═══ ENTRIES SHOWN
/-- R177, R178, R181, R182: the keys of a panel out of standby with no overlay. MENU pushes MENU while the stack
holds fewer than 6 screens; BACK pops, HOME excepted, and first cancels a menu action, MENU staying on top (DEDUCED,
log entry 66); digits 1 to 5 on MENU push their screens, 6 to 8 begin an action, 1 to 6 name its target; UP and DOWN
on HOME are refused; ENTER sends BYPASS or RESUME BONDING naming the target as a frame, or takes the snapshot of SHIFT
END. A refused key sounds a short buzz and changes nothing but the key scan. -/
def Obligations.ScreensTakeKeys : Prop :=
  ∀ (p : Pins) (s : State), s.operating = true → s.hasPanel = true → s.panel.standby = false →
    s.panel.overlay = false →
    (let pressed := fun (k : Key) => { s.panel with
        pattern := .one k, runLength := 3, accepted := some k, idleMs := 0 }
     let refused := fun (k : Key) (c : Instr) =>
        ∃ t, exec c s = .next t ∧ SameButLine t { s.begin_ p with panel := pressed k, out := [.buzz false] }
     (s.panel.stack.length < 6 → ∃ t, exec (.menuKey p) s = .next t ∧ SameButLine t { s.begin_ p with
        panel := { pressed .menu with stack := s.panel.stack ++ [.menu], buffer := .empty, scroll := 0 } })
     ∧ (6 ≤ s.panel.stack.length → refused .menu (.menuKey p))
     ∧ (2 ≤ s.panel.stack.length → (s.panel.top ≠ .menu ∨ s.panel.buffer = .empty) →
        ∃ t, exec (.backKey p) s = .next t ∧ SameButLine t { s.begin_ p with
          panel := { pressed .back with stack := s.panel.stack.dropLast, buffer := .empty, scroll := 0 } })
     ∧ (s.panel.top = .menu → s.panel.buffer ≠ .empty →
        ∃ t, exec (.backKey p) s = .next t ∧ SameButLine t { s.begin_ p with
          panel := { pressed .back with buffer := .empty } })
     ∧ (s.panel.stack = [.home] → refused .back (.backKey p) ∧ refused .up (.upKey p) ∧ refused .down (.downKey p)
        ∧ refused .enter (.enterKey p) ∧ ∀ d, refused (.digit d) (.digitKey d p))
     ∧ (s.panel.top = .menu → s.panel.buffer = .empty → s.panel.stack.length < 6 →
        ∀ d x, menuScreen d.val = some x →
        ∃ t, exec (.digitKey d p) s = .next t ∧ SameButLine t { s.begin_ p with
          panel := { pressed (.digit d) with stack := s.panel.stack ++ [x], buffer := .empty, scroll := 0 } })
     ∧ (s.panel.top = .menu → s.panel.buffer = .empty → ∀ d : Fin 10,
        (6 ≤ d.val → d.val ≤ 8 → ∃ t, exec (.digitKey d p) s = .next t ∧ SameButLine t { s.begin_ p with
          panel := { pressed (.digit d) with
            buffer := if d.val = 6 then .bypassTarget none else if d.val = 7 then .resumeTarget none else .shiftEnd } })
        ∧ (d.val = 0 ∨ d.val = 9 → refused (.digit d) (.digitKey d p)))
     ∧ (s.panel.top = .menu → ∀ o, (s.panel.buffer = .bypassTarget o ∨ s.panel.buffer = .resumeTarget o) → ∀ d : Fin 10,
        (1 ≤ d.val → d.val ≤ 6 → ∃ t, exec (.digitKey d p) s = .next t ∧ SameButLine t { s.begin_ p with
          panel := { pressed (.digit d) with
            buffer := if s.panel.buffer = .bypassTarget o then .bypassTarget (some d.val)
              else .resumeTarget (some d.val) } })
        ∧ (d.val = 0 ∨ 7 ≤ d.val → refused (.digit d) (.digitKey d p)))
     ∧ (s.panel.top = .tally → ∃ t, exec (.upKey p) s = .next t ∧ SameButLine t { s.begin_ p with
          panel := { pressed .up with scroll := s.panel.scroll - 1 } })
     ∧ (s.panel.top = .tally → ∃ t, exec (.downKey p) s = .next t ∧ SameButLine t { s.begin_ p with
          panel := { pressed .down with
            scroll := min (s.panel.scroll + 1) (Config.scrollLimit Screen.tally.index) } })
     ∧ (s.panel.top = .menu → ∀ n, n ≠ s.stn → s.lineFree 1 = true → ∀ k,
        (s.panel.buffer = .bypassTarget (some n) ∧ k = FrameKind.bypass
          ∨ s.panel.buffer = .resumeTarget (some n) ∧ k = FrameKind.resumeBonding) →
        ∃ t, exec (.enterKey p) s = .next t ∧ SameButLine t { s.begin_ p with
          panel := { pressed .enter with buffer := .empty }, line.txQueue := s.placed ⟨n, k, [byteOf n]⟩ })
     ∧ (s.panel.top = .menu → s.panel.buffer = .shiftEnd →
        ∃ t, exec (.enterKey p) s = .next t ∧ t.panel = { pressed .enter with
            buffer := .empty, gradeLine := t.panel.gradeLine }
          ∧ t.tally.snapCounters = s.tally.counters ∧ t.tally.counters = List.replicate 19 ⟨0, false⟩
          ∧ t.line = s.line))

/-- R179, R181, R182: the keys of the overlay and of GRADE, out of standby. On the overlay a digit names a choice of
the shown alarm's kind, UP and DOWN show the OPEN entry before or after it, ENTER sends the choice as a RESPONSE, the
entry then SENT with its timer, or hands it to this station's own block, BACK defers every OPEN entry, MENU is
refused. On GRADE digits 1 to 6 hold a mode for the selected line, UP and DOWN select, ENTER sends GRADE, or closes
the own entry, unless the line meanwhile shows another reference, which clears the buffer. A frame to another station
is refused while the panel's outgoing frame waits. Two points are the model's choice: another station's line counts as
another reference whatever number it shows (R182: DEDUCED, unsafe, log entry 61), and a GRADE closes every OPEN entry
of the own list that has its reference (R145, R146: DESIGN CHOICE, unsafe, log entry 53). -/
def Obligations.OverlayAndGradeTakeKeys : Prop :=
  ∀ (p : Pins) (s : State), s.operating = true → s.hasPanel = true → s.panel.standby = false →
    (let pressed := fun (k : Key) => { s.panel with
        pattern := .one k, runLength := 3, accepted := some k, idleMs := 0 }
     let keeps := fun (c : Instr) (q : Panel) => ∃ t, exec c s = .next t ∧ SameButLine t { s.begin_ p with panel := q }
     let refused := fun (k : Key) (c : Instr) =>
        ∃ t, exec c s = .next t ∧ SameButLine t { s.begin_ p with panel := pressed k, out := [.buzz false] }
     (∀ e l₁ l₂, s.panel.shapeOk = true → s.panel.list = l₁ ++ e :: l₂ → e.state = .opened →
        s.panel.shown = some (e.station, e.seq) →
        refused .menu (.menuKey p)
        ∧ (∀ (d : Fin 10) c, c.code = d.val → c ∈ e.kind.choices →
            keeps (.digitKey d p) { pressed (.digit d) with buffer := .choice e.station e.seq c })
        ∧ (∀ d : Fin 10, (∀ c ∈ e.kind.choices, c.code ≠ d.val) → refused (.digit d) (.digitKey d p))
        ∧ (match l₂.find? (fun x => x.state == .opened) with
            | some x => keeps (.downKey p) { pressed .down with shown := some (x.station, x.seq), buffer := .empty }
            | none => refused .down (.downKey p))
        ∧ (match l₁.reverse.find? (fun x => x.state == .opened) with
            | some x => keeps (.upKey p) { pressed .up with shown := some (x.station, x.seq), buffer := .empty }
            | none => refused .up (.upKey p))
        ∧ (∃ t, exec (.backKey p) s = .next t ∧ t.panel.deferTimer = some 30000 ∧ t.panel.overlay = false
            ∧ t.panel.list = s.panel.list.map (fun x => if x.state = .opened then { x with state := .deferred } else x)
            ∧ t.panel.stack = s.panel.stack ∧ t.panel.standby = false ∧ t.line = s.line)
        ∧ (s.panel.buffer = .empty → refused .enter (.enterKey p))
        ∧ (∀ st q c, s.panel.buffer = .choice st q c →
            (st ≠ s.stn → s.lineFree 1 = true →
              ∃ t, exec (.enterKey p) s = .next t ∧ t.panel.buffer = .empty
                ∧ t.panel.list = s.panel.list.map (fun x =>
                    if x.station = st ∧ x.seq = q then { x with state := .sent, sendTimer := some 1000 } else x)
                ∧ t.line = { s.line with
                    txQueue := s.placed ⟨st, .response, [byteOf st, byteOf q, byteOf c.code]⟩ })
            ∧ (st ≠ s.stn → s.outgoingWaits = true → refused .enter (.enterKey p))
            ∧ (∀ a, st = s.stn → s.alarms.idsOk = true → a ∈ s.alarms.queue → a.seq = q → a.kind = .logFull → c = .cont →
              ∃ t, exec (.enterKey p) s = .next t ∧ t.alarms.queue = s.alarms.queue.filter (fun x => x.seq != q)
                ∧ t.panel.buffer = .empty ∧ ∀ x ∈ t.panel.list, ¬ (x.station = st ∧ x.seq = q))))
     ∧ (∀ l l₁ l₂, s.panel.overlay = false → s.panel.top = .grade → s.gradeLines = l₁ ++ l :: l₂ →
        s.selectedLine = some l →
        (∀ d : Fin 10, 1 ≤ d.val → d.val ≤ 6 →
            keeps (.digitKey d p) { pressed (.digit d) with buffer := .mode l.station l.ref d.val })
        ∧ (∀ d : Fin 10, d.val = 0 ∨ 7 ≤ d.val → refused (.digit d) (.digitKey d p))
        ∧ (match l₂.head? with
            | some x => ∃ t, exec (.downKey p) s = .next t ∧ t.panel = { pressed .down with gradeLine := some x.station }
            | none => refused .down (.downKey p))
        ∧ (match l₁.reverse.head? with
            | some x => ∃ t, exec (.upKey p) s = .next t ∧ t.panel = { pressed .up with gradeLine := some x.station }
            | none => refused .up (.upKey p))
        ∧ (s.panel.buffer = .empty → refused .enter (.enterKey p))
        ∧ (∀ st g m, s.panel.buffer = .mode st g m →
            (¬ (l.station = st ∧ l.ref = g) → ∃ t, exec (.enterKey p) s = .next t ∧ SameButLine t { s.begin_ p with
              panel := { pressed .enter with buffer := .empty }, out := [.buzz false] })
            ∧ (l.station = st → l.ref = g → st ≠ s.stn → s.lineFree 1 = true →
              ∃ t, exec (.enterKey p) s = .next t ∧ SameButLine t { s.begin_ p with
                panel := { pressed .enter with buffer := .empty }
                line.txQueue := s.placed ⟨st, .grade, [byteOf st, byteOf g, byteOf m]⟩ })
            ∧ (l.station = st → l.ref = g → st ≠ s.stn → s.outgoingWaits = true → refused .enter (.enterKey p))
            ∧ (l.station = st → l.ref = g → st = s.stn → 1 ≤ m → m ≤ 6 →
              ∃ t, exec (.enterKey p) s = .next t ∧ t.panel.buffer = .empty
                ∧ (∀ x ∈ t.pull.list, x.closed = false → x.record.ref ≠ g)
                ∧ (s.log.hasRoom = false → t.pull.list = s.pull.list.map (fun x =>
                    if x.closed = false ∧ x.record.ref = g then ⟨{ x.record with mode := .graded m }, true⟩ else x))))))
══════
WORK REQUEST - How many lines in the records above contain the word "then"? Reply with the number alone.

RESULT OF THIS EXERCISE - 6